We’re also going to change things up a bit to put the datasets we want to display INSIDE of the geom_sf() function, instead of starting with a dataframe. We have two to plot now, so it’s easier this way.

ggplot() +
  geom_sf(data=md_counties) +
  geom_sf(data=md_zips) +
  theme_minimal()

Notice the subtle differences at the boundaries?

Let’s dive back into zip codes and this time bring along data on notices of intent to foreclosure by zip code (found at https://opendata.maryland.gov/Housing/Maryland-Notices-of-Intent-to-Foreclose-by-Zip-Cod/ftsr-vapt).
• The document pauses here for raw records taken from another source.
-- ==== Sys2Proof/Machine/Dispatch.lean ====
section
/-! DEFINITION. The meaning of every operation, one arm each. -/

namespace Sys2Proof.Machine

open Sys2Proof

def exec (i : Instr) (s : State) : Host.Outcome State Fault Refusal :=
  match i with
  | .tick => Sys2Proof.Machine.execTick s
  | .conv r => Sys2Proof.Machine.execConv r s
  | .rx b => Sys2Proof.Machine.execRx b s
  | .txack => Sys2Proof.Machine.execTxack s
  | .reset => Sys2Proof.Machine.execReset s
  | .dump => Sys2Proof.Machine.execDump s
  | .hello => Sys2Proof.Machine.execHello s
  | .setduty => Sys2Proof.Machine.execSetduty s
  | .nop b => Sys2Proof.Machine.execNop b s
  | .dutyarg d => Sys2Proof.Machine.execDutyarg d s

end Sys2Proof.Machine
end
Where are these foreclosure notices appearing?

foreclosure_zip <- read_csv("data/Maryland_Notices_of_Intent_to_Foreclose_by_Zip_Code.csv") |> clean_names()
Rows: 547 Columns: 22
── Column specification ────────────────────────────────────────────────────────
Delimiter: ","
chr  (1): Zip
dbl (21): July 2021, August 2021, September 2021, October 2021, November 202...

ℹ Use `spec()` to retrieve the full column specification for this data.
ℹ Specify the column types or set `show_col_types = FALSE` to quiet this message.
foreclosure_zip_march_2023 <- foreclosure_zip |> 
  select(zip, march_2023)

Now we can join the zip codes to the foreclosure data.

zip_codes_with_foreclosures <- md_zips |> left_join(foreclosure_zip_march_2023, join_by(ZIPCODE1==zip))

Now we can use color to distinguish zip codes from each other. Let’s use the number of foreclosure notices to start with:

county_centroids <- st_centroid(zip_codes_with_foreclosures)
Warning: st_centroid assumes attributes are constant over geometries
ggplot() +
  geom_sf(data=zip_codes_with_foreclosures, aes(fill=march_2023)) +
  scale_colour_viridis_b(option="magma") +
  theme_minimal()

With these changes, what can we make out here? First, you can pretty easily spot zip codes with a high number of foreclosures - in Prince George’s County in particular, along with zip codes around Baltimore and in places in the northeast and northwest parts of the state.